(Dataset excerpts Opens)

/-- A command answers alike from two states that share the parameters, STATUS and the limbs it reads
(R24, R25, R35). -/
theorem exec_alike (i : Instr) {s u : State} (hsrc : ∀ j ∈ i.sources, s.limbs j = u.limbs j) :
    Alike i.destinations (exec i s) (exec i (s.sharing u)) := by
  have read {dests : List Reg} {j : Reg} (hj : j ∈ i.sources) {k₁ k₂ : Nat → StepResult}
      (h : ∀ v, Alike dests (k₁ v) (k₂ v)) := alike_withReg (hsrc j hj) h
  -- where a register stands among the sources
  have first {j : Reg} {l : List Reg} : j ∈ j :: l := List.mem_cons_self
  have second {j k : Reg} {l : List Reg} : j ∈ k :: j :: l := List.mem_cons_of_mem _ first
  have third {j k k' : Reg} {l : List Reg} : j ∈ k :: k' :: j :: l := List.mem_cons_of_mem _ second
  cases i with
  | nop => exact alike_unlessHalted (alike_finish [] 0)
  | rdsr a =>
    exact alike_ite (alike_finish [] _)
      (alike_ite (alike_finish [] _) (alike_unlessHalted (alike_raise (by decide))))
  | clrf => exact alike_unlessHalted (alike_finish (u := u) [] 0)
  | setp rd a => exact alike_unlessHalted (alike_finish [(rd, _)] 0)
  | wrl rd a b =>
    exact alike_unlessHalted (read first fun v => alike_ite_raise (by decide)
      (alike_ite_raise (by decide) (alike_finish [(rd, _)] 0)))
  | mov rd _ | norm rd | clrbit rd _ | addp rd _ _ =>
    exact alike_unlessHalted (read first fun v => alike_finish [(rd, _)] 0)
  | rdl _ _ | len _ | getbit _ _ | cnt1 _ | cnt0 _ | lz _ | tz _ | bitlen _ =>
    exact alike_unlessHalted (read first fun v => alike_finish [] _)
  | add rd _ _ | mul rd _ _ =>
    exact alike_unlessHalted (read first fun a => read second fun b => alike_finish [(rd, _)] 0)
  | cmp _ _ => exact alike_unlessHalted (read first fun a => read second fun b => alike_finish [] _)
  | sub rd _ _ | div rd _ _ | rem rd _ _ =>
    exact alike_unlessHalted (read first fun a => read second fun b =>
      alike_ite_raise (by decide) (alike_finish [(rd, _)] 0))
  | subp rd _ _ | setbit rd _ | getbits rd _ _ _ =>
    exact alike_unlessHalted (read first fun v =>
      alike_ite_raise (by decide) (alike_finish [(rd, _)] 0))
  | asgbit rd a b =>
    exact alike_unlessHalted (read first fun v => alike_ite
      (alike_ite_raise (by decide) (alike_finish [(rd, _)] 0)) (alike_finish [(rd, _)] 0))
  | asgbits rd rs1 a b =>
    exact alike_unlessHalted (read first fun v => read second fun u => alike_ite_raise (by decide)
      (alike_ite_raise (by decide) (alike_finish [(rd, _)] 0)))
  | divrem rd rd2 rs1 rs2 =>
    exact alike_unlessHalted (alike_ite_raise (by decide) (read first fun a => read second fun b =>
      alike_ite_raise (by decide) (alike_finish [(rd, _), (rd2, _)] 0)))
  | xgcd rd rd2 rd3 rs1 rs2 =>
    exact alike_unlessHalted (alike_ite_raise (by decide) (read first fun a => read second fun b =>
      alike_finish [(rd, _), (rd2, _), (rd3, _)] _))
  | modpow rd rs1 rs2 rs3 =>
    exact alike_unlessHalted (read first fun b => read second fun e => read third fun m =>
      alike_ite_raise (by decide) (alike_ite (alike_finish [(rd, _)] 0) (alike_finish [(rd, _)] 0)))

/-- Settles O16: every meaning is built from operations that answer alike, and reads only its
sources. -/
theorem commandsDependOnlyOnTheirSources : Obligations.CommandsDependOnlyOnTheirSources :=
  fun i _ _ hcfg hst hsrc => State.sharing_eq hcfg hst ▸ exec_alike i hsrc

/-! ### STATUS -/

/-- Settles O24: the fields of the word up to bit 16, one by one, and nothing above them. -/
theorem statusWordLayout : Obligations.StatusWordLayout := by
  intro t k
  simp only [Status.toWord, BitVec.getLsbD_append, BitVec.getLsbD_ofBool, BitVec.getLsbD_zero]
  rcases Nat.lt_or_ge k 17 with hk | hk
  · interval_cases k <;> simp
  · obtain ⟨d, rfl⟩ := Nat.exists_eq_add_of_le' hk
    simp

/-- CLRF clears bits 8 to 15 and no other (R202). -/
theorem Status.getLsbD_clearFaults (t : Status) (k : Nat) :
    t.clearFaults.toWord.getLsbD k = (decide (k < 8 ∨ 15 < k) && t.toWord.getLsbD k) := by
  rw [statusWordLayout t.clearFaults k, statusWordLayout t k]
  split <;> simp [Status.clearFaults]

/-- Recording a code sets its sticky bit, for InvariantViolation HALT too, and no other (R28,
R220). -/
theorem Status.getLsbD_record (t : Status) (c : Code) (k : Nat) :
    (t.record c).toWord.getLsbD k =
      (decide (c.stickyBit = some k ∨ c = .invariantViolation ∧ k = 0) || t.toWord.getLsbD k) := by
  rw [statusWordLayout (t.record c) k, statusWordLayout t k]
  rcases Nat.lt_or_ge k 17 with hk | hk
  · interval_cases k <;> cases c <;> rfl
  · obtain ⟨d, rfl⟩ := Nat.exists_eq_add_of_le' hk
    cases c <;> simp [Code.stickyBit]

theorem Status.getLsbD_record_of_stickyBit (t : Status) {c : Code} {k : Nat}
    (h : c.stickyBit = some k) : (t.record c).toWord.getLsbD k = true := by
  simp [Status.getLsbD_record, h]

/-- The sticky bits by their code numbers: `8 + (code - 1)` for 0x01 to 0x06 (R28, R221). -/
theorem Code.stickyBit_of_toByte {c : Code} (h1 : 1 ≤ c.toByte.toNat) (h6 : c.toByte.toNat ≤ 6) :
    c.stickyBit = some (8 + (c.toByte.toNat - 1)) := by
  revert h1 h6
  cases c <;> decide

/-- The STATUS a completing command leaves: bits 8 to 15 cleared by CLRF, else as it was (R28,
R202). -/
theorem getLsbD_execBase (i : Instr) (s : State) (k : Nat) :
    (execBase i s).status.toWord.getLsbD k =
      (decide (k < 8 ∨ 15 < k ∨ i ≠ .clrf) && s.status.toWord.getLsbD k) := by
  by_cases h : i = .clrf
  · subst h
    simp [execBase, Status.getLsbD_clearFaults]
  · simp [execBase_of_ne_clrf h, h]

/-- An answer loses no STATUS bit that the states it starts from have (R28). -/
theorem Answer.getLsbD_status {s base t : State} {dests : List Reg} (h : Answer s base dests t)
    {k : Nat} (hs : s.status.toWord.getLsbD k = true)
    (hb : base.status.toWord.getLsbD k = true) : t.status.toWord.getLsbD k = true := by
  cases h with
  | halted _ => exact hs
  | fault _ c _ => rw [State.takeFault_status, Status.getLsbD_record, hs, Bool.or_true]
  | done ws d _ _ => rwa [State.respond_status, State.writeAll_status]

/-- A command of the port loses no STATUS bit, but CLRF its bits 8 to 15 (R28). -/
theorem runCommand_keeps_status_bit {c : Command} {s t : State} (ht : runCommand c s = .next t)
    {k : Nat} (hk : s.status.toWord.getLsbD k = true)
    (h : k < 8 ∨ 15 < k ∨ decode c ≠ .ok .clrf) : t.status.toWord.getLsbD k = true := by
  cases hd : decode c with
  | ok i =>
    rw [runCommand_of_ok hd] at ht
    rw [hd] at h
    have hi : k < 8 ∨ 15 < k ∨ i ≠ .clrf := h.imp_right (Or.imp_right fun hne he => hne (he ▸ rfl))
    refine ((exec_answered i s).answer ht).getLsbD_status hk ?_
    rw [getLsbD_execBase, decide_eq_true hi, hk, Bool.true_and]
  | error e =>
    rw [runCommand_of_error hd] at ht
    have hans : Answered s s [] (unlessHalted s (raise s .illegalCommand)) :=
      answered_unlessHalted fun hh => answered_raise hh (by decide)
    exact (hans.answer ht).getLsbD_status hk hk

/-- The sticky bits a command leaves: a fault sets its own, an OK or a Halted none (R28). -/
theorem exec_records_stickyBit {i : Instr} {s t : State} {c : Code} {d : Scalar}
    (ht : exec i s = .next t) (hp : t.port = .resp ⟨c, d⟩) :
    (∀ k, c.stickyBit = some k → t.status.toWord.getLsbD k = true) ∧
    (c.stickyBit = none →
      ∀ k, t.status.toWord.getLsbD k = true → s.status.toWord.getLsbD k = true) := by
  by_cases hc : c = .ok
  · subst hc
    obtain ⟨_, hst, _⟩ := ((exec_answered i s).answer ht).frame_of_ok hp
    refine ⟨fun k hk => (by cases hk), fun _ k hk => ?_⟩
    rw [hst, getLsbD_execBase, Bool.and_eq_true] at hk
    exact hk.right
  · obtain ⟨_, hst, _⟩ := faultsChangeNoRegister i s t c d ht hp hc
    rw [hst]
    refine ⟨fun k hk => Status.getLsbD_record_of_stickyBit _ hk, fun hnone k hk => ?_⟩
    have hinv : c ≠ .invariantViolation := by rintro rfl; cases hnone
    simpa [Status.getLsbD_record, hnone, hinv] using hk

/-- Settles O22: a command records the sticky bit of its code, and of the transitions of the port
only a command and reset touch STATUS. -/
theorem stickyBitsRecordFaults : Obligations.StickyBitsRecordFaults := by
  refine ⟨fun i s t c d ht hp => ?_, fun s t ht => ?_⟩
  · obtain ⟨hset, hnone⟩ := exec_records_stickyBit ht hp
    refine ⟨fun h1 h6 => hset _ (Code.stickyBit_of_toByte h1 h6), ?_, ?_, ?_, ?_⟩
    · rintro rfl; exact hset 14 rfl
    · rintro rfl; exact hset 15 rfl
    · rintro rfl; exact hset 16 rfl
    · rintro (rfl | rfl)
      · exact hnone rfl
      · exact hnone rfl
  · rcases step_cases ht with ⟨rest, hi, rfl⟩ | ⟨hr, hstep⟩
    · exact ⟨fun hr => absurd (by rw [hi]; rfl) hr, fun _ => show Status.clear.toWord = 0 by decide⟩
    · refine ⟨fun _ k hk hclrf => ?_, fun h => absurd h hr⟩
      rcases hstep with hcmd | haccept | hdeliver | hwait
      · obtain ⟨c, actions, hp, hrun⟩ := hcmd
        exact runCommand_keeps_status_bit hrun hk (hclrf.imp_right (Or.imp_right fun h => h c hp))
      · obtain ⟨c, rest, _, rfl⟩ := haccept
        exact hk
      · obtain ⟨r, rest, _, rfl⟩ := hdeliver
        exact hk
      · obtain ⟨rest, rfl⟩ := hwait
        exact hk

/-! ### CFG -/

/-- No transition of the port changes the parameters (R29). -/
theorem step_cfg {s t : State} (h : step s = .next t) : t.cfg = s.cfg := by
  rcases step_cases h with ⟨rest, _, rfl⟩ | ⟨_, hcmd | haccept | hdeliver | hwait⟩
  · rfl
  · obtain ⟨c, actions, _, hrun⟩ := hcmd
    exact (runCommand_cfg hrun).trans rfl
  · obtain ⟨c, rest, _, rfl⟩ := haccept
    rfl
  · obtain ⟨r, rest, _, rfl⟩ := hdeliver
    rfl
  · obtain ⟨rest, rfl⟩ := hwait
    rfl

(Dataset excerpts Closes)

* Assigned task *
Which lines above hold the word "hdeliver"? Copy each of them.

* Result below *
      rcases hstep with hcmd | haccept | hdeliver | hwait
      · obtain ⟨r, rest, _, rfl⟩ := hdeliver
  rcases step_cases h with ⟨rest, _, rfl⟩ | ⟨_, hcmd | haccept | hdeliver | hwait⟩
  · obtain ⟨r, rest, _, rfl⟩ := hdeliver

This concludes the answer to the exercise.